The small white shape whirled away from the far wall where it was standing in front of a tapestry. It stretched its arms out stiffly, took a step, and crumpled to the floor with a loud moan. Hoping that the child hadn't hit his head again in the course of his performance, Charles went to him and shook him gently by the shoulder.
“Get up, it's all right.”
But Antoine didn't and Charles was afraid that Guise would come back at any moment. He gathered the boy up and carried him into the passage, shut Guise's door, and hurried down the stairs. As they passed beneath a landing window, Charles looked down at Antoine in time to see the brief bright gleam of an eye.
“Are you all right,
mon petit
?”
The little body went as still as a hunted rabbit.
“What were you doing in there? Where is your godfather?”
Antoine squeezed his eyes more tightly shut and stayed as mute as a rabbit. When they reached the infirmary, Charles put him down on the disheveled narrow bed and spread the blanket over him.
“Frère Brunet,” he called. “Wake up, please,
mon frère
.”
The soft snores from the adjoining chamber turned to gurgles and snorts, and the infirmarian appeared in the doorway in his long shirt, blinking and yawning.
“What is it? Is someone ill?”
“It's Antoine Douté. I found him in the main building,” Charles said loudly and clearly, watching the child's suspiciously still face. “Sleepwalking, it seemed.”

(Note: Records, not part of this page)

-- ==== Sys2Proof/Tests/Slice0.lean ====
section
/-!
SUPPORT. The model's own tests. Expected values are the spec's: the words of spec/30_encoding.md R80 to R86
and the vectors V1 to V153 and programs P1 to P7 of spec/95_test_vectors.md, named in each comment. The
witnesses at the end show that every obligation's hypotheses can be met, clause by clause.
-/
namespace Sys2Proof.Tests
open Sys2Proof.Machine

set_option maxRecDepth 100000
set_option Elab.async false

/-! ### Well-formedness: an ill-formed term for each check is refused -/

theorem test_wf_ingest256_a : (Instr.ingest256 (2 ^ 64) 0).wellFormed = false := by decide
theorem test_wf_ingest256_l : (Instr.ingest256 0 (2 ^ 64)).wellFormed = false := by decide
theorem test_wf_ingest512_a : (Instr.ingest512 (2 ^ 64) 0).wellFormed = false := by decide
theorem test_wf_ingest512_l : (Instr.ingest512 0 (2 ^ 64)).wellFormed = false := by decide
theorem test_wf_nextdata_a : (Instr.nextdata (2 ^ 64) 0).wellFormed = false := by decide
theorem test_wf_nextdata_l : (Instr.nextdata 0 (2 ^ 64)).wellFormed = false := by decide
theorem test_wf_lenc : (Instr.lenc (2 ^ 64)).wellFormed = false := by decide
theorem test_wf_renc : (Instr.renc (2 ^ 64)).wellFormed = false := by decide
theorem test_wf_loadw32_a : (Instr.loadw32 (2 ^ 64) 0).wellFormed = false := by decide
theorem test_wf_loadw32_i : (Instr.loadw32 0 (2 ^ 64)).wellFormed = false := by decide
theorem test_wf_loadw64_a : (Instr.loadw64 (2 ^ 64) 0).wellFormed = false := by decide
theorem test_wf_loadw64_i : (Instr.loadw64 0 (2 ^ 64)).wellFormed = false := by decide

/-! ### Decoding: one descriptor for every constructor, its command word written bit by bit from R81 and
R83 (22 bits of `rsv`, 2 of `unit`, 8 of `op`), its operand fields from R80 and R82 -/

theorem test_decode_reset256 :
    decode (3#64 ++ 0x1000#64 ++ 0b00000000000000000000000000000001#32) = .ok .reset256 := by decide

theorem test_decode_reset512 :
    decode (3#64 ++ 0x1000#64 ++ 0b00000000000000000000000100000001#32) = .ok .reset512 := by decide

theorem test_decode_resetTup :
    decode (3#64 ++ 0x1000#64 ++ 0b00000000000000000000001000000001#32) = .ok .resetTup := by decide

theorem test_decode_ingest256 :
    decode (3#64 ++ 0x1000#64 ++ 0b00000000000000000000000000000010#32) = .ok (.ingest256 0x1000 3) := by decide

theorem test_decode_ingest512 :
    decode (3#64 ++ 0x1000#64 ++ 0b00000000000000000000000100000010#32) = .ok (.ingest512 0x1000 3) := by decide

theorem test_decode_finalize256 :
    decode (3#64 ++ 0x1000#64 ++ 0b00000000000000000000000000000011#32) = .ok .finalize256 := by decide

theorem test_decode_finalize512 :
    decode (3#64 ++ 0x1000#64 ++ 0b00000000000000000000000100000011#32) = .ok .finalize512 := by decide

theorem test_decode_finalizeTup :
    decode (3#64 ++ 0x1000#64 ++ 0b00000000000000000000001000000011#32) = .ok .finalizeTup := by decide

theorem test_decode_digest256 :
    decode (3#64 ++ 0x1000#64 ++ 0b00000000000000000000000000000100#32) = .ok .digest256 := by decide

theorem test_decode_digest512 :
    decode (3#64 ++ 0x1000#64 ++ 0b00000000000000000000000100000100#32) = .ok .digest512 := by decide

theorem test_decode_digestTup :
    decode (3#64 ++ 0x1000#64 ++ 0b00000000000000000000001000000100#32) = .ok .digestTup := by decide

theorem test_decode_nextdata :
    decode (3#64 ++ 0x1000#64 ++ 0b00000000000000000000001000000101#32) = .ok (.nextdata 0x1000 3) := by decide

theorem test_decode_lenc :
    decode (3#64 ++ 0x1000#64 ++ 0b00000000000000000000001000000110#32) = .ok (.lenc 3) := by decide

theorem test_decode_renc :
    decode (3#64 ++ 0x1000#64 ++ 0b00000000000000000000001000000111#32) = .ok (.renc 3) := by decide

theorem test_decode_loadw32 :
    decode (3#64 ++ 0x1000#64 ++ 0b00000000000000000000000000001000#32) = .ok (.loadw32 0x1000 3) := by decide

theorem test_decode_loadw64 :
    decode (3#64 ++ 0x1000#64 ++ 0b00000000000000000000000100001000#32) = .ok (.loadw64 0x1000 3) := by decide

/-- The illegal command words of V146, each with the reason R86 gives, the first where two apply (log 11). -/
theorem test_decode_illegal :
    decode 0x00000000#160 = .error .undefinedOp ∧ decode 0x00000301#160 = .error .reservedUnit ∧
    decode 0x00000202#160 = .error .noRow ∧ decode 0x00000401#160 = .error .reservedBits ∧
    decode 0x80000001#160 = .error .reservedBits ∧ decode 0x00000009#160 = .error .undefinedOp ∧
    decode 0x00000105#160 = .error .noRow ∧ decode 0x00000006#160 = .error .noRow ∧
    decode 0x00000208#160 = .error .noRow ∧ decode 0x00000304#160 = .error .reservedUnit ∧
    decode 0x0000000000000005000000000000100a0000ff02#160 = .error .reservedBits := by decide

/-- Every legal pair of `op` and `unit` is a row of R83, and there are sixteen. -/
theorem test_decode_count :
    ((List.range 1024).filter fun w => (decodeTableWord 32 w).isSome).length = 16 := by
  decide +kernel

/-- The descriptor of LENC 256 (V104) and of LOADW.64 0x8, 0x1fffffffffffffff (V71). -/
theorem test_encode :
    encode (.lenc 256) = 0x0000000000000100000000000000000000000206#160 ∧
    encode (.loadw64 8 0x1fffffffffffffff) = 0x1fffffffffffffff000000000000000800000108#160 := by
  decide

/-! ### States the tests run on -/

/-- `pattern(n)` of spec/95_test_vectors.md. -/
def pattern (n : Nat) : List Byte := (List.range n).map (BitVec.ofNat 8)

/-- An engine of unit 0 with a given `HashState`, buffer, count and lifecycle. -/
def eng256 (h : HashState 32) (buf : List Byte) (count : Nat) (l : Life) : Engine 32 64 :=
  { h := h, buf := buf, count := BitVec.ofNat 64 count, life := l }

/-- An engine of unit 1. -/
def eng512 (h : HashState 64) (buf : List Byte) (count : Nat) (l : Life) : Engine 64 128 :=
  { h := h, buf := buf, count := BitVec.ofNat 128 count, life := l }

/-- Power-on, with unit 0 replaced. -/
def with256 (e : Engine 32 64) : State := { State.reset with e256 := e }

/-- Power-on, with unit 1 replaced. -/
def with512 (e : Engine 64 128) : State := { State.reset with e512 := e }

/-- Power-on, with unit 2's `LIFE` replaced. -/
def withTup (l : Life) : State := { State.reset with tup := { life := l } }

/-- A state with bytes stored in caller memory. -/
def storing (s : State) (a : Nat) (bytes : List Byte) : State := hostStore s a bytes

/-- The state a command leaves. -/
def after (i : Instr) (s : State) : State :=
  match exec i s with
  | .next t => t
  | .fault _ => s
  | .refused _ => s

/-- The response a command gives. -/
def answer (i : Instr) (s : State) : Option Response := (after i s).responses.getLast?

/-- V149's address space: `MEM_VALID` false exactly on `[0xF000, 0x10000)`. -/
def holed : State := State.powerOn { defaultParams with holes := [⟨0xF000, 0x1000⟩] }

/-! ### Tables and functions (spec/95_test_vectors.md section 1) -/

/-- XOR and sum of each table. -/
theorem test_table_checksums :
    k256.length = 64 ∧ k256.foldl (· ^^^ ·) 0 = 0x95c49cf5#32 ∧
    k256.foldl (· + ·) 0 = 0x941d1755#32 ∧
    k512.length = 80 ∧ k512.foldl (· ^^^ ·) 0 = 0xd4b82f4e9d920e3b#64 ∧
    k512.foldl (· + ·) 0 = 0x9bde35dffda2dffd#64 ∧
    iv256.words.foldl (· ^^^ ·) 0 = 0xc62760eb#32 ∧
    iv256.words.foldl (· + ·) 0 = 0x6ea8df67#32 ∧
    iv512.words.foldl (· ^^^ ·) 0 = 0xd3baeb0b7e83faba#64 ∧
    iv512.words.foldl (· + ·) 0 = 0x5db86523aaecff1c#64 := by decide +kernel

/-- "`K512[t] >> 32 = K256[t]` for `t` below 64", so no two words of a table stand in each other's place. -/
theorem test_table_order :
    (k512.take 64).map (fun x => x.extractLsb' 32 32) = k256 := by decide +kernel

/-- The spot values of 6a09e667 on 32-bit words. -/
theorem test_sigma_32 :
    bsig0x32 0x6a09e667#32 = 0xce20b47e#32 ∧ bsig1x32 0x6a09e667#32 = 0x55b65510#32 ∧
    ssig0x32 0x6a09e667#32 = 0xba0cf582#32 ∧ ssig1x32 0x6a09e667#32 = 0xcfe5da3c#32 := by decide +kernel

/-- The spot values of 6a09e667f3bcc908 on 64-bit words. -/
theorem test_sigma_64 :
    bsig0x64 0x6a09e667f3bcc908#64 = 0x08c4db56aac80c2a#64 ∧ bsig1x64 0x6a09e667f3bcc908#64 = 0x259a6cc1643336ef#64 ∧
    ssig0x64 0x6a09e667f3bcc908#64 = 0x3dbae91951caa1df#64 ∧ ssig1x64 0x6a09e667f3bcc908#64 = 0xc8c619e73ee44510#64 := by decide +kernel

/-- The spot values of `Ch` and `Maj`. -/
theorem test_ch_maj :
    ch 0xff00ff00#32 0x12345678#32 0x9abcdef0#32 = 0x12bc56f0#32 ∧
    maj 0xff00ff00#32 0x12345678#32 0x9abcdef0#32 = 0x9a34de70#32 := by decide +kernel

/-- V41. -/
theorem test_compress256_ff :
    compress256 iv256 (List.replicate 64 0xff) =
      ⟨0xef0c748d#32, 0xf4da50a8#32, 0xd6c43c01#32, 0x3edc3ce7#32, 0x6c9d9fa9#32, 0xa1458ade#32,
        0x56eb86c0#32, 0xa64492d2#32⟩ := by decide +kernel

/-- V42. -/
theorem test_compress256_zero :
    compress256 ⟨0, 0, 0, 0, 0, 0, 0, 0⟩ (zeros 64) =
      ⟨0x7ca51614#32, 0x425c3ba8#32, 0xce54dd2f#32, 0xc2020ae7#32, 0xb6e574d1#32, 0x98136d0f#32,
        0xae7e26cc#32, 0xbf0be7a6#32⟩ := by decide +kernel

/-- V51. -/
theorem test_compress512_ff :
    compress512 iv512 (List.replicate 128 0xff) =
      ⟨0x172bb3287b48a05f#64, 0x1a2fb05b5f3fb691#64, 0x0c6cadda337d1b50#64, 0x33d1f1a48b67de7a#64,
        0x6cf52db8476ae18a#64, 0xc720ccf638cd067c#64, 0xfea2136792783634#64, 0x59f71f47e2302fd8#64⟩ := by decide +kernel

/-- V52. -/
theorem test_compress512_zero :
    compress512 ⟨0, 0, 0, 0, 0, 0, 0, 0⟩ (zeros 128) =
      ⟨0xad3a5da838ebf830#64, 0x5d7142ff85fcbedb#64, 0x7fa8bf86d6f7ca99#64, 0x1c6b15b039d70bbf#64,
        0x29f6515289923518#64, 0x6fd7101d5f2e8f3a#64, 0x1c358d2476531450#64, 0x568c0d99d756dc3c#64⟩ := by decide +kernel

/-- The zero bytes R140 inserts, both sides of every boundary (section 3). -/
theorem test_zero_fill :
    [0, 54, 55, 56, 57, 63].map (fun n => zeroFill 64 8 (n + 1)) = [55, 1, 0, 63, 62, 56] ∧
    [0, 110, 111, 112, 113, 119, 127].map (fun n => zeroFill 128 16 (n + 1)) =
      [111, 1, 0, 127, 126, 120, 112] := by decide

/-- The length fields V75, V77, V80, V82 and V85. -/
theorem test_length_field :
    lengthBytes 8 (2 ^ 29) = [0, 0, 0, 1, 0, 0, 0, 0] ∧
    lengthBytes 8 (2 ^ 61 - 1) = [0xff, 0xff, 0xff, 0xff, 0xff, 0xff, 0xff, 0xf8] ∧
    lengthBytes 16 (2 ^ 61) = [0, 0, 0, 0, 0, 0, 0, 1, 0, 0, 0, 0, 0, 0, 0, 0] ∧
    lengthBytes 16 0x3000000000000001 = [0, 0, 0, 0, 0, 0, 0, 1, 0x80, 0, 0, 0, 0, 0, 0, 8] ∧
    lengthBytes 16 (2 ^ 125 - 1) =
      [0xff, 0xff, 0xff, 0xff, 0xff, 0xff, 0xff, 0xff, 0xff, 0xff, 0xff, 0xff, 0xff, 0xff, 0xff, 0xf8] := by
  decide +kernel

/-- Nine-byte length encodings, out of LENC's reach and inside NEXTDATA's, and the round trips (section
7). -/
theorem test_length_codes :
    leftEncode (2 ^ 64) = [9, 1, 0, 0, 0, 0, 0, 0, 0, 0] ∧
    leftEncode (2 ^ 67 - 8) = [9, 7, 0xff, 0xff, 0xff, 0xff, 0xff, 0xff, 0xff, 0xf8] ∧
    leftDecode [2, 1, 0, 0xaa, 0xbb] = (256, [0xaa, 0xbb]) ∧
    rightDecode [0xaa, 0xbb, 1, 0, 2] = ([0xaa, 0xbb], 256) := by decide +kernel

/-- Sixty-four characters, lowercase, high digit first (R94), of the first bytes of V1. -/
theorem test_hex : toHexString [0xe3, 0xb0, 0xc4, 0x42] = ['e', '3', 'b', '0', 'c', '4', '4', '2'] := by
  decide +kernel

/-! ### One step of each command -/

/-- RESET.256 from a Faulted unit with V88's contents (R102). -/
theorem test_reset256 :
    let t := after .reset256 (with256 (eng256 iv256 (pattern 63) (2 ^ 61 - 1) .faulted))
    t.e256 = eng256 iv256 [] 0 .fresh ∧ t.responses = [.ok []] := by decide +kernel

/-- RESET.512 from a Finalized unit (R103). -/
theorem test_reset512 :
    let t := after .reset512 (with512 (eng512 ⟨1, 2, 3, 4, 5, 6, 7, 8⟩ [] 3 .finalized))
    t.e512 = eng512 iv512 [] 0 .fresh ∧ t.responses = [.ok []] := by decide +kernel

/-- RESET.TUP appends its event and clears nothing (V153). -/
theorem test_resetTup :
    let t := after .resetTup { withTup .faulted with xlog := [.xRead] }
    t.tup.life = .fresh ∧ t.xlog = [.xRead, .xReset] := by decide +kernel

Brunet took the oil lamp from its bracket and bustled over to the bed. He set the lamp on the bedside table, felt Antoine's forehead below the bandage, and lifted one of his eyelids. “Sleepwalking? I didn't know that he sleepwalks. Tsk. He's chilled. But his pulse is steady. You did well not to wake him. Now he just needs to be warmed.” He tucked the blanket around Antoine and peered up at Charles. “It's Maître du Luc, isn't it? It's good that you found him,
maître
. I'll sit with him to see he stays put and give him something soothing if he wakes.”